▸ **Your instructions**:
Search the listing below for the word "true", and copy every line in which it turns up.

Segment Start: Supplied records

/-- What of a part no start-up measures or sets. -/
def Chip.part (c : Chip) : Chip :=
  { variant := c.variant, stackMask := c.stackMask, linkMask := c.linkMask, bulkRing := c.bulkRing, vendorOui := c.vendorOui,
    enterprise := c.enterprise, flashA := c.flashA, flashB := c.flashB, idA := c.idA, idB := c.idB, cables := c.cables }

/-- What no reset reaches: the part itself and the memories outside it. Expander contents are kept (log entry 34), but lent ones
(R285). -/
def State.survivors (s : State) : State :=
  { pending := s.pending, out := s.out, free := s.free, hostMem := s.hostMem
    chip := s.chip.part
    ftu := { aon := s.ftu.aon }
    mem := s.mem.drop fun a => a < cxlBase || caskBase ≤ a || s.lentCxl a
    ret := { flashA := s.ret.flashA, flashB := s.ret.flashB }
    sec := { record := s.sec.record, areaA := s.sec.areaA, areaB := s.sec.areaB, lastB := s.sec.lastB, slotA := s.sec.slotA,
             slotB := s.sec.slotB }
    tiers := { calib := s.tiers.calib }
    dev := { st := s.dev.st, perstA := s.dev.perstA, pwrFail := s.dev.pwrFail, freezePin := s.dev.freezePin, refclk := s.dev.refclk } }

/-- Take the state code BOOT, from the state that was left: FAULT_N is armed, and the straps are latched. -/
def State.beginBoot (straps : BitVec 2) (epoch : Nat) (s : State) : State :=
  let t := { s with dev := { s.dev with straps := straps, epoch := epoch, previous := s.dev.st, freezeWait := s.dev.freezePin },
                    thimble := { armed := true } }
  let t := t.setDevState .boot
  if t.chip.variant = 2 then t.setNum 0x340003 2 else t

/-- Nominals of R393, in mV. -/
def railNominal (n : Nat) : Nat :=
  match n with
  | 0 => 750 | 1 => 800 | 2 => 900 | 3 => Config.vddHbmNominal | 4 => 1800 | _ => 3300

/-- A reading lies outside the nominal by more than `pct` percent. -/
def railOut (n pct mv : Nat) : Bool := railNominal n * pct < 100 * ((mv : Int) - railNominal n).natAbs

/-- No monitor has last read outside 8 percent (R414); one that has not read yet is in band. -/
def State.monitorsOk (s : State) : Bool :=
  (List.range 6).all fun n => ((look s.tele.readings (0xB00001 + n)).map fun v => !railOut n 8 v.toNat).getD true

/-- Phiug is loaded once the steps are done and MAIN_PG is high with the monitors in band; with no image to run there is none. -/
def State.loadPhiug (s : State) : State :=
  if s.dev.st != .boot || s.dev.frozen || !s.dev.stepsDone || s.sec.running.isNone || !s.dev.mainPg || s.dev.phiug || !s.monitorsOk then s
  else ({ s with dev := { s.dev with phiug := true } }).calArmAll

/-- What a start-up takes from its settings (R259, R324, R329): parity, the mode and the parts of Port B, and the host areas. -/
def State.latched (s : State) : Chip :=
  { s.chip with parity := s.num 0x300001 = 1, portBRoot := s.num 0x910001 = 1, split := s.num 0x910002,
                wantA := s.num 0x900006, wantB := s.num 0x910008 }

/-- Parts of a ROOT port: one, two or four (R324). -/
def State.rootParts (s : State) : Nat := 2 ^ s.chip.split

/-- The CXL ports begin to train, where their reference clock is present (R353, R409): those to a host, and the parts of a ROOT port,
whose expanders show it. -/
def State.portsTrain (s : State) : State :=
  if !s.dev.refclk.getLsbD 0 then s
  else
    let s := s.upstream.foldl (fun s p => s.setPort p { s.port p with linkState := 1 }) s
    if !s.chip.portBRoot then s
    else { s with tiers := { s.tiers with
      expanders := (List.range s.rootParts).foldl (fun l n => put n ({ st := 1 } : Expander) l) s.tiers.expanders } }

/-- BOOT ends once Phiug runs and PERSTA_N is deasserted: the settings of this start-up are taken, and the ports and links train. -/
def State.enterTrain (s : State) : State :=
  if s.dev.st != .boot || s.dev.frozen || !s.dev.stepsDone || !s.dev.phiug || s.dev.perstA then s
  else
    let s := { s with chip := s.latched, dev := { s.dev with banksDriven := true } }
    (s.setDevState .train).portsTrain.linksStart

/-- The steps of start-up up to MAIN_EN; they wait for FREEZE_N where it was low at the entry to BOOT (R440), and for a retained copy
being written. Recovery and NO_FIRMWARE leave MAIN_EN as it is; with the main rails up Phiug is loaded. -/
def State.bootSteps (s : State) : State :=
  if s.dev.st != .boot || s.dev.frozen || s.dev.stepsDone || s.dev.freezeWait || s.ret.writing.isSome then s
  else
    let s := s.selectFirmware.deriveKeys.retainedRestore
    let go := s.dev.st == .boot && !s.dev.frozen && !s.sec.recovery
    let at_ := if go && !s.dev.mainEn then some s.aonNs else s.dev.mainEnAt
    ({ s with dev := { s.dev with stepsDone := true, mainEn := s.dev.mainEn || go, mainEnAt := at_ } }).calArmAll.loadPhiug.enterTrain

/-- Flash writes of security and calibration records that VAUX lets end (R415). -/
def State.flashLanded (s : State) : State :=
  { s with sec := s.sec.landAll, tiers := { s.tiers with calib := (s.tiers.calibNew.map Prod.fst).getD s.tiers.calib, calibNew := none } }

/-- Those writes where VAUX is lost now: what has ended stands, and else the older record does (R413). The manual gives no time to a
calibration record but the 2 s of R415, within which its end is open (log entry 34). -/
def State.flashCut (s : State) : State :=
  let done (at_ : Nat) : Bool := at_ + 2000000000 ≤ s.aonNs || s.fresh.getLsbD 0
  let c := match s.tiers.calibNew with
    | some (l, at_) => if done at_ then l else s.tiers.calib
    | none => s.tiers.calib
  ({ s with sec := s.sec.landed s.aonNs, tiers := { s.tiers with calib := c, calibNew := none } }).spend

/-- A later entry to BOOT (R415): MAIN_EN stays as it is, and so does a retained copy being written. -/
def State.reenter (straps : BitVec 2) (s : State) : State :=
  let t := s.flashLanded.survivors
  let t := { t with ret := { t.ret with writing := s.ret.writing }
                    dev := { t.dev with mainEn := s.dev.mainEn, mainPg := s.dev.mainPg } }
  t.beginBoot straps ((s.dev.epoch + 1) % 2 ^ 32)

/-- BOOT again, as far as its steps go. -/
def State.reboot (straps : BitVec 2) (s : State) : State := (s.reenter straps).bootSteps

/-- POWER_GOOD (R414). -/
def execPowerGood (straps : BitVec 2) (s : State) : Result :=
  if s.dev.st != .off then .next s else .next (s.survivors.beginBoot straps 1).bootSteps

/-- VAUX_LOST (R32, R366, R408, R413): OFF from any state; a retained copy being written stays invalid. -/
def execVauxLost (s : State) : Result :=
  let t := s.flashCut.survivors
  .next { t with dev := { t.dev with st := .off } }

/-- PERSTA_N (R32): it asserts, or a CXL reset of Port A occurs. -/
def execPerstaN (straps : BitVec 2) (s : State) : Result :=
  let s := { s with dev := { s.dev with perstA := true } }
  if s.dev.st == .off then .next s else .next (s.reboot straps)

/-- DEVICE_RESET (R349): the completion is written, then the device acts as on a CXL reset of Port A. -/
def execDeviceReset (p : Port) (straps : BitVec 2) (s : State) : Result :=
  s.onMailbox p true fun s => if p ≠ .a then s.deny p .port else (s.ok p []).reboot straps

/-- RETAINED_COPY_WRITTEN (R366): the read-back passes, or is retried once; a second mismatch raises COMMIT_FAILED. Start-up that
waits for the write goes on (R415). -/
def execRetainedCopyWritten (ok : Bool) (s : State) : Result :=
  match s.ret.writing with
  | none => .next s
  | some w =>
    if s.dev.st == .off then .next s
    else if ok then
      let s := s.storeCopy w.toA w.copy
      .next ({ s with ret := { s.ret with writing := none, lastSequence := w.copy.sequence } }).nextCopy.bootSteps
    else if !w.retried then .next { s with ret := { s.ret with writing := some { w with retried := true } } }
    else
      let s := { s with ret := { s.ret with writing := none, failed := true } }
      .next (s.event 0x6B 0xFFFF 0).nextCopy.bootSteps

/-! ## The main rails (R407) and TRAIN (R259, R324, R414) -/

/-- MAIN_PG: with the monitors in band, Phiug is loaded into the control cores. -/
def execMainPg (s : State) : Result :=
  if s.dev.st != .boot || !s.dev.mainEn || s.dev.mainPg then .next s
  else .next ({ s with dev := { s.dev with mainPg := true } }).loadPhiug.enterTrain

/-- MAIN_EN has been high for 200 ms. -/
def State.mainLate (s : State) : Bool := s.dev.mainEnAt.any fun t => t + 200000000 ≤ s.aonNs

/-- MAIN_PG_TIMEOUT, 200 ms after MAIN_EN: the lowest-numbered rail out of band fails, of those whose readings are given, or VDD_CORE
where MAIN_PG alone is missing. -/
def execMainPgTimeout (rails : List (BitVec 16)) (s : State) : Result :=
  if s.dev.st != .boot || s.dev.frozen || !s.mainLate then .next s
  else
    let s := { s with dev := { s.dev with mainEnAt := none } }
    let mv (n : Nat) : Nat := ((rails[n]?).map BitVec.toNat).getD 0
    match (List.range (min 6 rails.length)).find? fun n => railOut n 8 (mv n) with
    | some n => .next (s.raise 0x09 n (mv n) none)
    | none => .next (if s.dev.mainPg then s else s.raise 0x09 0 (mv 0) none)

/-- PERSTA_N_DEASSERTED. -/
def execPerstaNDeasserted (s : State) : Result :=
  .next ({ s with dev := { s.dev with perstA := false } }).enterTrain

/-! ## What training finds (R263, R286, R325) -/

/-- The patterns of R263, the largest first. -/
def patterns : List (List Nat) :=
  [List.range 24, (List.range 24).filter fun n => n % 3 ≠ 2, (List.range 24).filter fun n => n % 2 = 0]

/-- Stacks that did not train go offline. -/
def State.trainStacks (failed : BitVec 12) (s : State) : State :=
  (List.range 12).foldl (fun s n => if bit failed.toNat n then s.raise 0x16 n 0 none else s) s

/-- The report of a bulk position. -/
def packageAt (l : List PackageReport) (n : Nat) : PackageReport := (l[n]?).getD { channels := 0, gib := 0 }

Segment End: Supplied records

▸ **Response area**:
                    thimble := { armed := true } }
  (List.range 6).all fun n => ((look s.tele.readings (0xB00001 + n)).map fun v => !railOut n 8 v.toNat).getD true
  else ({ s with dev := { s.dev with phiug := true } }).calArmAll
    let s := { s with chip := s.latched, dev := { s.dev with banksDriven := true } }
    ({ s with dev := { s.dev with stepsDone := true, mainEn := s.dev.mainEn || go, mainEnAt := at_ } }).calArmAll.loadPhiug.enterTrain
  let s := { s with dev := { s.dev with perstA := true } }
  s.onMailbox p true fun s => if p ≠ .a then s.deny p .port else (s.ok p []).reboot straps
    else if !w.retried then .next { s with ret := { s.ret with writing := some { w with retried := true } } }
      let s := { s with ret := { s.ret with writing := none, failed := true } }
  else .next ({ s with dev := { s.dev with mainPg := true } }).loadPhiug.enterTrain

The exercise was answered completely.